Your instructions | Entries follow. Give back exactly the lines starting at the one containing "## Helpers -/" and ending at the one containing "sideEffects := []", and no other lines.

[Stored data entries]
----------------------------------------

-- ==== Sys2Proof/Tests/Slice0.lean ====
section
/-! SUPPORT. Tests of single commands and functions against values of spec/95_test_vectors.md and of the rules' own
examples, and for every obligation with hypotheses a state that meets them. Each test's comment names its source. -/

namespace Sys2Proof.Tests

set_option Elab.async false

open Sys2Proof Sys2Proof.Machine Sys2Proof.Safety

/-! ## Helpers -/

/-- D41: N_CTX = 4, a little-endian host, every access admitted. -/
def cfg4 : Config where
  nCtxPred := 3
  hostBigEndian := false
  versionNumber := 7
  refused := []
  sideEffects := []

/-- Section 6: refused both ways from 0x3000, for writes only from 0x5000. -/
def cfgRefusing : Config :=
  { cfg4 with
    refused := [⟨⟨0x3000, 0x1000⟩, .read⟩, ⟨⟨0x3000, 0x1000⟩, .write⟩, ⟨⟨0x5000, 0x1000⟩, .write⟩] }

/-- After hardware reset, with these bytes at 0x1000. -/
def atStart (m : List Byte) : State := { State.reset with config := cfg4, mem := Memory.writeBytes [] 0x1000 m }

/-- `abc` at 0x1000. -/
def base : State := atStart [0x61#8, 0x62#8, 0x63#8]

/-- `P(n)`. -/
def P (n : Nat) : List Byte := (List.range n).map fun i => BitVec.ofNat 8 i

/-- With these argument registers. -/
def args (p l v : Word64) (s : State) : State := { s with ptr := p, len := l, val := v }

/-- With this context file. -/
def slots (c : ContextFile) (s : State) : State := { s with ctx := c }

/-- With these actions to come. -/
def doing (acts : List HostAction) (s : State) : State := { s with script := acts }

/-- After a fault with this code. -/
def stuck (c : Code) (s : State) : State := s.raiseFault c

/-- A READY slot right after RESET with seed 0. -/
def ready32 : Slot := .ready32 (freshAcc variant32 0)
def ready64 : Slot := .ready64 (freshAcc variant64 0)

/-- The outcome is a next state with this property. -/
def ends (o : Host.Outcome State Fault Refusal) (p : State → Bool) : Bool :=
  match o with
  | .next t => p t
  | .fault _ => false
  | .refused _ => false

/-- The outcome is the refusal of R87. -/
def refuses (o : Host.Outcome State Fault Refusal) : Bool :=
  match o with
  | .next _ => false
  | .fault _ => false
  | .refused r => r == .sideEffectingRead

theorem exists_of_ends {o : Host.Outcome State Fault Refusal} {p : State → Bool} (h : ends o p = true) :
    ∃ t, o = .next t ∧ p t = true := by
  cases o with
  | next t => exact ⟨t, rfl, h⟩
  | fault r => exact absurd h Bool.false_ne_true
  | refused r => exact absurd h Bool.false_ne_true

theorem eq_of_ends {o : Host.Outcome State Fault Refusal} {t : State} (h : ends o (fun u => u == t) = true) :
    o = .next t := by
  obtain ⟨u, rfl, hu⟩ := exists_of_ends h
  rw [eq_of_beq hu]

/-- The state after a command, or after a step, that answers one. -/
def orElse (s : State) (o : Host.Outcome State Fault Refusal) : State :=
  match o with
  | .next t => t
  | .fault _ => s
  | .refused _ => s

theorem eq_next_orElse {s : State} {o : Host.Outcome State Fault Refusal} (h : ends o (fun _ => true) = true) :
    o = .next (orElse s o) := by
  obtain ⟨u, rfl, _⟩ := exists_of_ends h
  rfl

def afterStep (s : State) : State := orElse s (step s)
def afterExec (i : Instr) (s : State) : State := orElse s (exec i s)

theorem step_afterStep {s : State} (h : ends (step s) (fun _ => true) = true) : step s = .next (afterStep s) :=
  eq_next_orElse h

theorem exec_afterExec {i : Instr} {s : State} (h : ends (exec i s) (fun _ => true) = true) :
    exec i s = .next (afterExec i s) := eq_next_orElse h
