-- ==== Sys2Proof/Syntax.lean ====
section
/-! DEFINITION. The commands the module takes, with their operands, and the types of what the operands carry: register
writes, the answers of host memory, packets and flits. -/

namespace Sys2Proof

/-- Which half of a register an access touches (R11, R62). -/
inductive Half where
  | full | lo | hi
  deriving DecidableEq, Repr

/-- A posted register write: the master that issues it (R70), the half it touches, and the data in place. -/
structure Wr where
  master : BitVec 4
  half : Half
  value : Word
  deriving DecidableEq, Repr

/-- The answer of one aligned 8-byte read of host memory through a link: the data, or `none` for a bus error. -/
structure HostRd where
  link : Fin 4
  addr : Nat
  data : Option Word
  deriving DecidableEq, Repr

/-- What the outside world shows the module during one command: the time since the last cold reset in ns as the
module's clocks count it, and what reads of host memory return. A word not listed is a free value. -/
structure Env where
  t : Nat
  host : List HostRd
  deriving DecidableEq, Repr

/-- The three feed registers of a check-value unit (R90). -/
inductive FeedWidth where
  | feed8 | feed16 | feed32
  deriving DecidableEq, Repr

/-- A network packet as it travels (R194, R197): the fields of the clear header, and the bytes that follow it, the tag in the last 16
of them. -/
structure Packet where
  dst : Nat
  src : Nat
  tc : Nat
  rmode : Nat
  vgroup : Nat
  hops : Nat
  trimmed : Bool
  mcast : Bool
  ordered : Bool
  cmark : Bool
  flits : Nat
  msn : Nat
  /-- the reserved header bits 115:96 -/
  rsvd : Nat
  nd : Nat
  psn : Nat
  attempt : Nat
  opcode : Nat
  epoch : Nat
  /-- the reserved header bits 7:0 -/
  rsvdLow : Nat
  body : List Byte
  deriving DecidableEq, Repr

/-- An offer that arrives at a tile (R479): of the mesh transfer of a queued packet, or of an engine that opens a transfer of so
many cells. -/
inductive Offer where
  | packet (id : Nat)
  | engine (src dst : Fin 64) (cells : Nat)
  deriving DecidableEq, Repr

/-- What error correction found in a cell (R487). -/
inductive Ecc where
  | good | corrected | bad
  deriving DecidableEq, Repr

/-- The adapted state of a receiver (R559): CTLE setting, gain, FFE and DFE coefficients, thresholds, clock phase offset,
and the temperature of the die region, °C. -/
structure Adapted where
  ctle : Nat
  gain : Nat
  ffe : List Int
  dfe : List Int
  thresholds : List Int
  phase : Int
  temp : Int
  deriving DecidableEq, Repr

/-- What Daylight reads at an epoch (R634) beside the registers: utilisation of the ports that are not idle, occupancy of the engine
tiles that are not idle, whether a tile throttled, and the input power averaged over the last 10 µs in 0.1 W. -/
structure Epoch where
  u : List (Nat × Nat)
  e : List (Nat × Nat)
  throttled : Bool
  power : Nat
  deriving DecidableEq, Repr

/-- What a lane's receiver sees when its bring-up stage ends (R554, R555): the estimate s, and in IDENT the position and kind it
reads, and whether the marker was inverted; at the end of READY, whether the far end's frames show a countdown of their own. -/
structure LaneSeen where
  s : Nat
  pos : Nat
  kind : Nat
  inverted : Bool
  temp : Int
  deriving DecidableEq, Repr

/-- A request of the firmware update: a write of FWCTL or an MCTP message (R712). -/
inductive FwReq where
  | reg (w : Wr)
  | mctp (msg : List Byte)
  deriving DecidableEq, Repr

/-- What starts a module reset beside a mode request (R673). -/
inductive ResetSrc where
  | pin
  | reg (w : Wr)
  deriving DecidableEq, Repr

/-- What the front end samples (PWR.MEAS, PWR.TEMP): input and output voltage in 10 mV, input current in mA, input power in 0.1 W,
the sensed and the modelled temperature of the FET in °C, whether foldback is active, and whether the gate is fully enhanced. -/
structure Meas where
  vin : Nat
  vout : Nat
  iin : Nat
  pin : Nat
  sensed : Int
  model : Int
  fold : Bool
  enhanced : Bool
  deriving DecidableEq, Repr

/-- The access whose data a read return brings (R765): the payload of a connection's next packet, the producer of a WQ, or the
consumer of a CR. -/
inductive ReadOf where
  | payload (cid : Nat)
  | pi (n : Nat)
  | ci (n : Nat)
  deriving DecidableEq, Repr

----------------------------------------

Solution to this exercise |
/-! ## Helpers -/

/-- D41: N_CTX = 4, a little-endian host, every access admitted. -/
def cfg4 : Config where
  nCtxPred := 3
  hostBigEndian := false
  versionNumber := 7
  refused := []
  sideEffects := []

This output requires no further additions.